The majority of individuals have experienced some form of physical pain or injury over the course their lives. Some adopt the “no pain, no gain” mentality while others seek medical attention right away. Is it ok to “work through the pain”? What about taking a “wait and see” approach prior to seeking medical care? How long is too long to wait prior to receiving medical care for pain?
Pain is described as “an unpleasant sensory and emotional experience associated with, or resembling that associated with, actual or potential tissue damage.”1 For those who have experienced pain, it is definitely not a desirable experience and can lead to impairment of range of motion, strength, function and overall quality of life. Impairments in these areas can impact the ability to complete everyday tasks such as dressing, driving or doing laundry to name a few things. Pain can also lead to reduced effectiveness in the work place as well as depression. A study in 2010 revealed a high correlation between individuals with depression and the prevalence of pain.2
When does pain warrant medical attention and how long is too long to wait before seeking treatment? Let’s consider a classic example for a moment, you’re lifting something and you tweak your lower back. Your back tightens up, you feel muscle spasms and it is difficult for you to move. The next couple of days you find yourself on the couch laying on a heating pad and trying to stretch your lower back. The intensity of the pain begins to lessen but you still find yourself very uncomfortable; this is no way to live for an extended period of time. How about another example – you wake up one morning with an intense level of pain in your neck, a common “I slept funny” type scenario. Movement of the neck is difficult, you have a little bit of a headache and are uncomfortable. In this case, a few weeks go by and your neck still doesn’t feel quite back to normal.
When considering medical treatment for pain, physical therapy for example, there is a direct relation between early intervention and faster results/reduction of pain. Most people can agree pain is not a desirable experience and if given the opportunity, would choose to eliminate pain as quickly as possible. In a study of physical therapy for management of low back pain, individuals who received physical therapy care sooner observed a “more rapid improvement in function, mood, quality of life, and general health.”3 Another research study on low back pain identified individuals who received physical therapy sooner “had fewer physician visits, fewer restricted workdays, fewer days away from work, and shorter case duration.”4
The moral of the story is this – the sooner you can seek medical attention following the onset of pain, the better. By doing so, you will have increased opportunity to resolve the pain more quickly, improve your function faster and get back to living your life. Early intervention with physical therapy may also lead to lower medical costs to you as a consumer. What’s not to like about that? Delayed initiation of physical therapy can still yield excellent functional improvement, reduction of pain symptoms and improvement in quality of life. However, the progression to achieve both personal and physical therapy goals may occur at a slower rate than those who opted for physical therapy as an early intervention.

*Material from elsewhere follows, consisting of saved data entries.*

-- ==== Sys2Proof/Machine/Filter.lean ====
section
/-! DEFINITION. Model tables and the cell filter's arithmetic (05_cell_estimation.md R122 to R127, R133 to R136). A state is
the list SOC, v_p1, v_p2, h, Q; a covariance is the upper triangle of P row by row (R150). -/

namespace Sys2Proof.Machine

/-! ## binary32 -/

/-- Two to the power `e`. -/
def pow2R (e : Int) : Rat := if 0 ≤ e then (2 ^ e.toNat : Nat) else 1 / ((2 ^ (-e).toNat : Nat) : Rat)

/-- The value of a binary32 by its bits. -/
def f32Dec (n : Nat) : Rat :=
  let e : Nat := n / 2 ^ 23 % 256
  let m : Nat := n % 2 ^ 23
  let v : Rat := if e = 0 then (m : Rat) * pow2R (-149) else ((2 ^ 23 + m : Nat) : Rat) * pow2R ((e : Int) - 150)
  if e = 255 then Config.nonFinite n else if n / 2 ^ 31 % 2 = 1 then -v else v

/-- Nearest integer, ties to even, of a rational that is not negative. -/
def roundEven (x : Rat) : Nat :=
  let q := x.num.toNat / x.den
  let r := x.num.toNat % x.den
  if 2 * r < x.den then q else if x.den < 2 * r then q + 1 else q + q % 2

/-- Exponent of the binade of a positive rational. -/
def binade (x : Rat) : Int :=
  let e : Int := (Nat.log2 x.num.toNat : Int) - Nat.log2 x.den
  if pow2R e ≤ x then e else e - 1

/-- The bits of the binary32 nearest to a rational. -/
def f32Enc (x : Rat) : Nat :=
  if x = 0 then 0
  else
    let a := absR x
    let sign : Nat := if x < 0 then 2 ^ 31 else 0
    let e := max (binade a) (-126)
    let m := roundEven (a * pow2R (23 - e))
    let bits := if m < 2 ^ 23 then m else (e + 126).toNat * 2 ^ 23 + m
    sign + min bits (255 * 2 ^ 23)

/-! ## *Model table* (R133, R134) -/

/-- Index and fraction of `x` on an axis, clamped to its ends. -/
def axisPos : List Rat → Rat → Nat × Rat
  | a :: b :: t, x =>
    if x ≤ a then (0, 0)
    else if x < b ∨ t = [] then (0, min 1 ((x - a) / (b - a)))
    else let (k, f) := axisPos (b :: t) x; (k + 1, f)
  | _, _ => (0, 0)

def axisU (b : Bytes) (off n : Nat) : List Rat := (List.range n).map fun k => (getU b (off + 2 * k) 2 : Rat)
/-- SOC axis, fractions; temperature axis, units of 0.01 °C. -/
def socAxis (b : Bytes) : List Rat := (axisU b 64 64).map (· / 50000)
def tAxis (b : Bytes) : List Rat := (List.range 8).map fun k => (getS b (192 + 2 * k) 2 : Rat)

/-- The array at `off` with rows of `w` entries, interpolated bilinearly. -/
def bilinear (b : Bytes) (off w : Nat) (ax : List Rat) (x t : Rat) : Rat :=
  let (k, f) := axisPos ax x
  let (j, g) := axisPos (tAxis b) t
  let v (j k : Nat) : Rat := (getU b (off + 2 * (w * j + k)) 2 : Rat)
  (1 - g) * ((1 - f) * v j k + f * v j (k + 1)) + g * ((1 - f) * v (j + 1) k + f * v (j + 1) (k + 1))

def onSoc (b : Bytes) (off : Nat) (soc t : Rat) : Rat := bilinear b off 64 (socAxis b) soc t
/-- An array over temperature alone. -/
def onT (b : Bytes) (off : Nat) (t : Rat) : Rat :=
  let (j, g) := axisPos (tAxis b) t
  (1 - g) * (getU b (off + 2 * j) 2 : Rat) + g * (getU b (off + 2 * j + 2) 2 : Rat)

def mtId (b : Bytes) : Nat := getU b 12 4
def mtHyst (b : Bytes) : Bool := getBit b 17 0
def mtRc2 (b : Bytes) : Bool := getBit b 17 1
/-- q_nom in mC and in C. -/
def mtQ (b : Bytes) : Nat := getU b 24 4
def mtQC (b : Bytes) : Rat := (mtQ b : Rat) / 1000
/-- Resistance unit, Ω. -/
def mtRes (b : Bytes) : Rat := (2 ^ getU b 16 1 : Nat) / 10000000
def ocvOf (b : Bytes) (soc t : Rat) : Rat := onSoc b 208 soc t / 10000
def hystOf (b : Bytes) (soc t : Rat) : Rat := if mtHyst b then onSoc b 1232 soc t / 100000 else 0
def rOhmOf (b : Bytes) (soc t : Rat) : Rat := onSoc b 2256 soc t * mtRes b
def rP1Of (b : Bytes) (soc t : Rat) : Rat := onSoc b 3280 soc t * mtRes b
def tauP1Of (b : Bytes) (soc t : Rat) : Rat := onSoc b 4304 soc t / 1000
def rP2Of (b : Bytes) (soc t : Rat) : Rat := onSoc b 5328 soc t * mtRes b
def tauP2Of (b : Bytes) (soc t : Rat) : Rat := onSoc b 6352 soc t / 10

/-- Predicted capacity retention and resistance growth at EFC, age (years) and mean temperature. -/
def retention (b : Bytes) (efc age t : Rat) : Rat :=
  bilinear b 7472 16 (axisU b 7408 16) efc t / 10000 * (bilinear b 7728 16 ((axisU b 7440 16).map (· / 100)) age t / 10000)

/-- The temperature lies outside the table's axis (R131). -/
def tOutside (b : Bytes) (t : Rat) : Bool := decide (t < (getS b 192 2 : Rat)) || decide ((getS b 206 2 : Rat) < t)

def ascending (l : List Rat) : Bool := (l.zip (l.drop 1)).all fun e => decide (e.1 < e.2)
def nonincreasing (l : List Rat) : Bool := (l.zip (l.drop 1)).all fun e => decide (e.2 ≤ e.1)
def rowOf (b : Bytes) (off w j : Nat) : List Rat := axisU b (off + 2 * w * j) w

/-- What a model table must satisfy before a slot accepts it (R135). -/
def modelOk (b : Bytes) : Bool :=
  let rows := List.range 8
  b.length == 8500 && getU b 0 4 == 0x4C444D4B && getU b 4 2 == 1 && getU b 8 4 == 8500 &&
    getU b 8496 4 == crc32c (b.take 8496) &&
    ascending (socAxis b) && getU b 64 2 == 0 && getU b 190 2 == 50000 && ascending (tAxis b) &&
    ascending (axisU b 7408 16) && getU b 7408 2 == 0 && ascending (axisU b 7440 16) && getU b 7440 2 == 0 &&
    rows.all (fun j => (rowOf b 208 64 j).zip ((rowOf b 208 64 j).drop 1) |>.all fun e => decide (e.1 ≤ e.2)) &&
    rows.all (fun j => decide (getU b (208 + 128 * j) 2 + 1000 ≤ getU b (208 + 128 * j + 126) 2)) &&
    (axisU b 4304 512).all (· != 0) && (axisU b 6352 512).all (· != 0) && mtQ b != 0 && decide (getU b 16 1 ≤ 7) &&
    rows.all (fun j => nonincreasing (rowOf b 7472 16 j) && nonincreasing (rowOf b 7728 16 j))

/-! ## State and covariance -/

def xAt (x : List Rat) (k : Nat) : Rat := x.getD k 0

/-- Index of element (r, c) in the upper triangle. -/
def triIdx (r c : Nat) : Nat := let a := min r c; let b := max r c; 5 * a - a * (a - 1) / 2 + (b - a)
def pAt (p : List Rat) (r c : Nat) : Rat := p.getD (triIdx r c) 0

/-- The triangle of a symmetric function of row and column. -/
def triangle (f : Nat → Nat → Rat) : List Rat :=
  (List.range 5).flatMap fun r => (List.range (5 - r)).map fun k => f r (r + k)

/-- Bounds of R127: SOC and Q. -/
def clipState (b : Bytes) (x : List Rat) : List Rat :=
  [clampR (-5 / 100) (105 / 100) (xAt x 0), xAt x 1, if mtRc2 b then xAt x 2 else 0, xAt x 3,
    clampR (mtQC b / 2) (12 * mtQC b / 10) (xAt x 4)]

/-- With the second branch out of use, v_p2 is 0 and so are its row and column (R134). -/
def clipCov (b : Bytes) (p : List Rat) : List Rat :=
  if mtRc2 b then p else triangle fun r c => if r = 2 ∨ c = 2 then 0 else pAt p r c

def signR (x : Rat) : Rat := if 0 < x then 1 else if x < 0 then -1 else 0

/-- The state after `dt` s with charge `dq` C (R123), g the resistance growth. -/
def propagate (b : Bytes) (g t dt dq : Rat) (x : List Rat) : List Rat :=
  let soc := xAt x 0
  let q := xAt x 4
  let eta := if 0 < dq then 1 - onT b 7376 t / 1000000 else 1
  let i := if dt = 0 then 0 else dq / dt
  let a1 := Config.expR (-(dt / tauP1Of b soc t))
  let a2 := Config.expR (-(dt / tauP2Of b soc t))
  let bh := Config.expR (-(onT b 7392 t / 100 * absR (eta * dq) / q))
  [soc + eta * dq / q, a1 * xAt x 1 + rP1Of b soc t * g * (1 - a1) * i,
    if mtRc2 b then a2 * xAt x 2 + rP2Of b soc t * g * (1 - a2) * i else 0,
    if dq = 0 then xAt x 3 else bh * xAt x 3 + (1 - bh) * signR dq, q]

/-- Columns of the factorisation L·D·Lᵀ of 5 × P, each with its pivot; none where P is not positive definite. A branch
out of use has a zero column. -/
def ldl (b : Bytes) (p : List Rat) : Option (List (Rat × List Rat)) :=
  (List.range 5).foldl (fun acc j => acc.bind fun cols =>
    let s (r : Nat) : Rat := 5 * pAt p r j - (cols.map fun e => xAt e.2 r * xAt e.2 j * e.1).sum
    let d := s j
    if 0 < d then some (cols ++ [(d, (List.range 5).map fun r => if r < j then 0 else if r = j then 1 else s r / d)])
    else if j = 2 ∧ !mtRc2 b then some (cols ++ [(0, List.replicate 5 0)])
    else none) (some [])

/-- The eleven sigma points, clipped (R124, R127). -/
def sigmaPoints (b : Bytes) (x : List Rat) (cols : List (Rat × List Rat)) : List (List Rat) :=
  let shift (k : Rat) : List (List Rat) := cols.map fun e =>
    (List.range 5).map fun r => xAt x r + k * xAt e.2 r * Config.sqrtR e.1
  (x :: shift 1 ++ shift (-1)).map (clipState b)

/-- Mean and covariance of propagated points with the weights of R124, plus the process noise of `dt` s. -/
def recombine (pts : List (List Rat)) (noise : List Rat) (dt : Rat) : List Rat × List Rat :=
  let ten := pts.drop 1
  let mean := (List.range 5).map fun r => (ten.map fun y => xAt y r).sum / 10
  let dev (y : List Rat) (r : Nat) : Rat := xAt y r - xAt mean r
  let cov := triangle fun r c =>
    2 * dev (pts.getD 0 mean) r * dev (pts.getD 0 mean) c + (ten.map fun y => dev y r * dev y c).sum / 10 +
      (if r = c then xAt noise r * dt else 0)
  (mean, cov)

/-- The time update (R123, R124), each component in binary32: mean, covariance and the propagated points. -/
def timeUpdate (n : Nat) (b : Bytes) (g t dt dq : Rat) (noise x p : List Rat) :
    Option (List Rat × List Rat × List (List Rat)) :=
  (ldl b p).map fun cols =>
    let pts := (sigmaPoints b x cols).map (propagate b g t dt dq)
    let (m, c) := recombine pts noise dt
    (clipState b (m.mapIdx fun k v => Config.f32 n k v), clipCov b (c.mapIdx fun k v => Config.f32 n (5 + k) v), pts)

/-- The terminal voltage the model predicts at current `i` A (R123), V. -/
def voltageOf (b : Bytes) (t i rOhm : Rat) (x : List Rat) : Rat :=
  ocvOf b (xAt x 0) t + hystOf b (xAt x 0) t * xAt x 3 + xAt x 1 + xAt x 2 + i * rOhm

/-- The points of the measurement update: the propagated ones, or points formed anew from the time update's result; the
manual does not state which (log entry 8). -/
def measurePoints (b : Bytes) (x p : List Rat) (pts : List (List Rat)) : Option (List (List Rat)) :=
  if Config.redraws then (ldl b p).map (sigmaPoints b x) else some pts

/-- The measurement update (R124, R125) at voltage `v` V with variance `r`: state, triangle, innovation and normalised
innovation squared, each in binary32. -/
def measurementUpdate (n : Nat) (b : Bytes) (pts : List (List Rat)) (t i rOhm r v : Rat) (x p : List Rat) :
    List Rat × List Rat × Rat × Rat :=
  let ys := pts.map (voltageOf b t i rOhm)
  let mean := (ys.drop 1).sum / 10
  let w (k : Nat) : Rat := if k = 0 then 2 else 1 / 10
  let var := r + (ys.mapIdx fun k y => w k * ((y - mean) * (y - mean))).sum
  let cross (j : Nat) : Rat := ((pts.zip ys).mapIdx fun k e => w k * ((xAt e.1 j - xAt x j) * (e.2 - mean))).sum
  let innov := v - mean
  let x2 := (List.range 5).map fun j => Config.f32 n (20 + j) (xAt x j + cross j / var * innov)
  let p2 := (triangle fun j k => pAt p j k - cross j * cross k / var).mapIdx fun k y => Config.f32 n (25 + k) y
  (x2, p2, Config.f32 n 40 innov, Config.f32 n 41 (innov * innov / var))

/-- The variance of h at most 0.0025 and no cross-covariance with it (R141). -/
def anchorCov (p : List Rat) : List Rat :=
  triangle fun r c => if r = 3 ∧ c = 3 then min (pAt p 3 3) (25 / 10000) else if r = 3 ∨ c = 3 then 0 else pAt p r c

/-- SOC and its standard deviation by inverting OCV + M × h at a voltage (R136): the first segment that holds the voltage,
a flat one by its midpoint. -/
def invertOcv (b : Bytes) (t h v sigmaV : Rat) : Rat × Rat × Bool :=
  let f (x : Rat) : Rat := ocvOf b x t + hystOf b x t * h
  let segs := (socAxis b).zip ((socAxis b).drop 1)
  let pick := segs.find? fun e => decide (min (f e.1) (f e.2) ≤ v) && decide (v ≤ max (f e.1) (f e.2))
  let seg := pick.getD (if v < f 0 then segs.getD 0 (0, 1) else segs.getD 62 (0, 1))
  let slope := (f seg.2 - f seg.1) / (seg.2 - seg.1)
  let soc := if pick.isNone then (if v < f 0 then 0 else 1)
    else if f seg.1 = f seg.2 then (seg.1 + seg.2) / 2
    else seg.1 + (seg.2 - seg.1) * (v - f seg.1) / (f seg.2 - f seg.1)
  let sd := if slope = 0 then 20 / 100 else clampR (5 / 1000) (20 / 100) (absR (sigmaV / slope))
  (soc, sd, decide (absR slope < 5 / 100))

end Sys2Proof.Machine
end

If you are experiencing pain or injury, visit an Athletico near you for a free assessment. Free assessments are available in-clinic and virtually through our Telehealth platform.
Physical therapy is usually the thing you are told to do after medication, x-rays or surgery. The best way to fix your pain is to start where you normally finish – with physical therapy at Athletico.
The Athletico blog is an educational resource written by Athletico employees. Athletico bloggers are licensed professionals who abide by the code of ethics outlined by their respective professional associations. The content published in blog posts represents the opinion of the individual author based on their expertise and experience. The content provided in this blog is for informational purposes only, does not constitute medical advice and should not be relied on for making personal health decisions.
1. Raja SN, Carr DB, Cohen M, Finnerup NB, Flor H, Gibson S, Keefe FJ, Mogil JS, Ringkamp M, Sluka KA, Song XJ, Stevens B, Sullivan MD, Tutelman PR, Ushida T, Vader K. The revised International Association for the Study of Pain definition of pain: concepts, challenges, and compromises. Pain. 2020 Sep 1;161(9):1976-1982. doi: 10.1097/j.pain.0000000000001939. PMID: 32694387; PMCID: PMC7680716.
2. Agüera-Ortiz L, Failde I, Mico JA, Cervilla J, López-Ibor JJ. Pain as a symptom of depression: prevalence and clinical correlates in patients attending psychiatric clinics. J Affect Disord. 2011 Apr;130(1-2):106-12. doi: 10.1016/j.jad.2010.10.022. Epub 2010 Nov 4. PMID: 21055826.
3. Wand BM, Bird C, McAuley JH, Doré CJ, MacDowell M, De Souza LH. Early intervention for the management of acute low back pain: a single-blind randomized controlled trial of biopsychosocial education, manual therapy, and exercise. Spine (Phila Pa 1976). 2004 Nov 1;29(21):2350-6. doi: 10.1097/01.brs.0000143619.34308.b4. PMID: 15507794.
4. Zigenfus GC, Yin J, Giang GM, Fogarty WT. Effectiveness of early physical therapy in the treatment of acute low back musculoskeletal disorders. J Occup Environ Med. 2000 Jan;42(1):35-9. doi: 10.1097/00043764-200001000-00010. PMID: 10652686.